• WORK TO BE COMPLETED: Reproduce each record in the listing below exactly as written.

• SUPPLIED MATERIAL:

/-- An update of the barrier at a key (R357): an opening frees its guards, and an opening or a barrier fault wakes `tbwait`. -/
def barrierUpdate (s : State) (k dl de da : Nat) : State × Bool :=
  let r := (barrierAt s k).update dl de da
  let t := setBarrier s k r.1
  let t := if r.2 then
      { t with clusters := t.clusters.map fun p => (p.1, { p.2 with guards := p.2.guards.filter fun g => g.barrier != k }) }
    else t
  (if r.2 || r.1.bf then (barrierWaiters t k).foldl (fun t w => barrierWake t k w) t else t, r.2)

/-- The barrier that an instruction names (R380), once the slot's earlier stores have entered the cache (R425): its key. -/
def barrierKey (s : State) (k : Access) (va : Word) : Res Nat :=
  if va.toNat % 16 ≠ 0 then .trap s (memTrap 8 k va)
  else
    match checkWhere s s.cur k false va 16 with
    | some t => .trap s t
    | none =>
      if whereIs va = .global then .trap s (memTrap 6 k va)
      else
        let key := localKey s.myCore (whereIs va)
        let s := storesEnter s s.cur
        if s.lostIn key 16 then dataLoss s s.cur (lossSub key) va else .ok s key

/-- R379. -/
def execTbinit (g : Guard) (a : Reg) (n : BitVec 16) (s : State) : Step :=
  head s g {} fun s => (barrierKey s .write (s.getS a)).eff fun s k =>
    setBarrier s k { barrierAt s k with landed := 0, expect := 0, bf := false, arrive := n.toNat, arrinit := n.toNat }
/-- `tbarr` and `tbexp` (R380): a release at the natural scope of the barrier's memory (R358). -/
def barrierForm (s : State) (d : Reg) (va : Word) (de da : Nat) : Eff :=
  (barrierKey s .write va).eff fun s k =>
    let r := barrierUpdate s k 0 de da
    r.1.setS d (barrierStatus (barrierAt r.1 k) r.2)
/-- R380. -/
def execTbarr (g : Guard) (d a : Reg) (s : State) : Step :=
  head s g {} fun s => barrierForm s d (s.getS a) 0 1
/-- R380. -/
def execTbexp (g : Guard) (d a b : Reg) (arr : Bool) (s : State) : Step :=
  head s g {} fun s => barrierForm s d (s.getS a) ((s.getS b).toNat % 2 ^ 32) (b2n arr)
/-- R381. A slot that already waits is counted in WAIT once. -/
def execTbwait (g : Guard) (d a b : Reg) (s : State) : Step :=
  head s g {} fun s => (barrierKey s .write (s.getS a)).effThen fun s k =>
    let s := leaveBarrier s s.cur
    let bar := barrierAt s k
    let ph := (s.getS b).toNat % 16
    if bar.phase ≠ ph ∨ bar.bf then .retire (s.setS d (barrierStatus bar (bar.phase != ph))) .seq
    else .wait (setBarrier s k { bar with wait := min (bar.wait + 1) 65535 }) (.barrier k d ph)
/-- R381. -/
def execTbtest (g : Guard) (d a b : Reg) (s : State) : Step :=
  head s g {} fun s => (barrierKey s .read (s.getS a)).eff fun s k =>
    let bar := barrierAt s k
    s.setS d (barrierStatus bar (bar.phase != (s.getS b).toNat % 16))

/-- The checks of a guarded region (R382): its address and length. -/
def guardRegion (s : State) (off n : Nat) (rsv : Bool) : Option Trap :=
  let va := wordN off
  let bad7 := some (memTrap 7 .read va)
  if rsv then bad7
  else if n = 0 then none
  else
    match localWhere off with
    | .tcm o => if 0x10000 - o < n then bad7 else none
    | .ws o => if 0x200000 - o < n then bad7 else if wsHeldAt s s.myCl o n then some (memTrap 6 .read va) else none
    | .csp o => if 0x800000 - o < n then bad7 else if inOneAlloc s s.myCl o n then none else some (memTrap 6 .read va)
    | _ => bad7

• RESPONSE TO THIS TASK:
/-- An update of the barrier at a key (R357): an opening frees its guards, and an opening or a barrier fault wakes `tbwait`. -/
def barrierUpdate (s : State) (k dl de da : Nat) : State × Bool :=
  let r := (barrierAt s k).update dl de da
  let t := setBarrier s k r.1
  let t := if r.2 then
      { t with clusters := t.clusters.map fun p => (p.1, { p.2 with guards := p.2.guards.filter fun g => g.barrier != k }) }
    else t
  (if r.2 || r.1.bf then (barrierWaiters t k).foldl (fun t w => barrierWake t k w) t else t, r.2)

/-- The barrier that an instruction names (R380), once the slot's earlier stores have entered the cache (R425): its key. -/
def barrierKey (s : State) (k : Access) (va : Word) : Res Nat :=
  if va.toNat % 16 ≠ 0 then .trap s (memTrap 8 k va)
  else
    match checkWhere s s.cur k false va 16 with
    | some t => .trap s t
    | none =>
      if whereIs va = .global then .trap s (memTrap 6 k va)
      else
        let key := localKey s.myCore (whereIs va)
        let s := storesEnter s s.cur
        if s.lostIn key 16 then dataLoss s s.cur (lossSub key) va else .ok s key

/-- R379. -/
def execTbinit (g : Guard) (a : Reg) (n : BitVec 16) (s : State) : Step :=
  head s g {} fun s => (barrierKey s .write (s.getS a)).eff fun s k =>
    setBarrier s k { barrierAt s k with landed := 0, expect := 0, bf := false, arrive := n.toNat, arrinit := n.toNat }
/-- `tbarr` and `tbexp` (R380): a release at the natural scope of the barrier's memory (R358). -/
def barrierForm (s : State) (d : Reg) (va : Word) (de da : Nat) : Eff :=
  (barrierKey s .write va).eff fun s k =>
    let r := barrierUpdate s k 0 de da
    r.1.setS d (barrierStatus (barrierAt r.1 k) r.2)
/-- R380. -/
def execTbarr (g : Guard) (d a : Reg) (s : State) : Step :=
  head s g {} fun s => barrierForm s d (s.getS a) 0 1
/-- R380. -/
def execTbexp (g : Guard) (d a b : Reg) (arr : Bool) (s : State) : Step :=
  head s g {} fun s => barrierForm s d (s.getS a) ((s.getS b).toNat % 2 ^ 32) (b2n arr)
/-- R381. A slot that already waits is counted in WAIT once. -/
def execTbwait (g : Guard) (d a b : Reg) (s : State) : Step :=
  head s g {} fun s => (barrierKey s .write (s.getS a)).effThen fun s k =>
    let s := leaveBarrier s s.cur
    let bar := barrierAt s k
    let ph := (s.getS b).toNat % 16
    if bar.phase ≠ ph ∨ bar.bf then .retire (s.setS d (barrierStatus bar (bar.phase != ph))) .seq
    else .wait (setBarrier s k { bar with wait := min (bar.wait + 1) 65535 }) (.barrier k d ph)
/-- R381. -/
def execTbtest (g : Guard) (d a b : Reg) (s : State) : Step :=
  head s g {} fun s => (barrierKey s .read (s.getS a)).eff fun s k =>
    let bar := barrierAt s k
    s.setS d (barrierStatus bar (bar.phase != (s.getS b).toNat % 16))

/-- The checks of a guarded region (R382): its address and length. -/
def guardRegion (s : State) (off n : Nat) (rsv : Bool) : Option Trap :=
  let va := wordN off
  let bad7 := some (memTrap 7 .read va)
  if rsv then bad7
  else if n = 0 then none
  else
    match localWhere off with
    | .tcm o => if 0x10000 - o < n then bad7 else none
    | .ws o => if 0x200000 - o < n then bad7 else if wsHeldAt s s.myCl o n then some (memTrap 6 .read va) else none
    | .csp o => if 0x800000 - o < n then bad7 else if inOneAlloc s s.myCl o n then none else some (memTrap 6 .read va)
    | _ => bad7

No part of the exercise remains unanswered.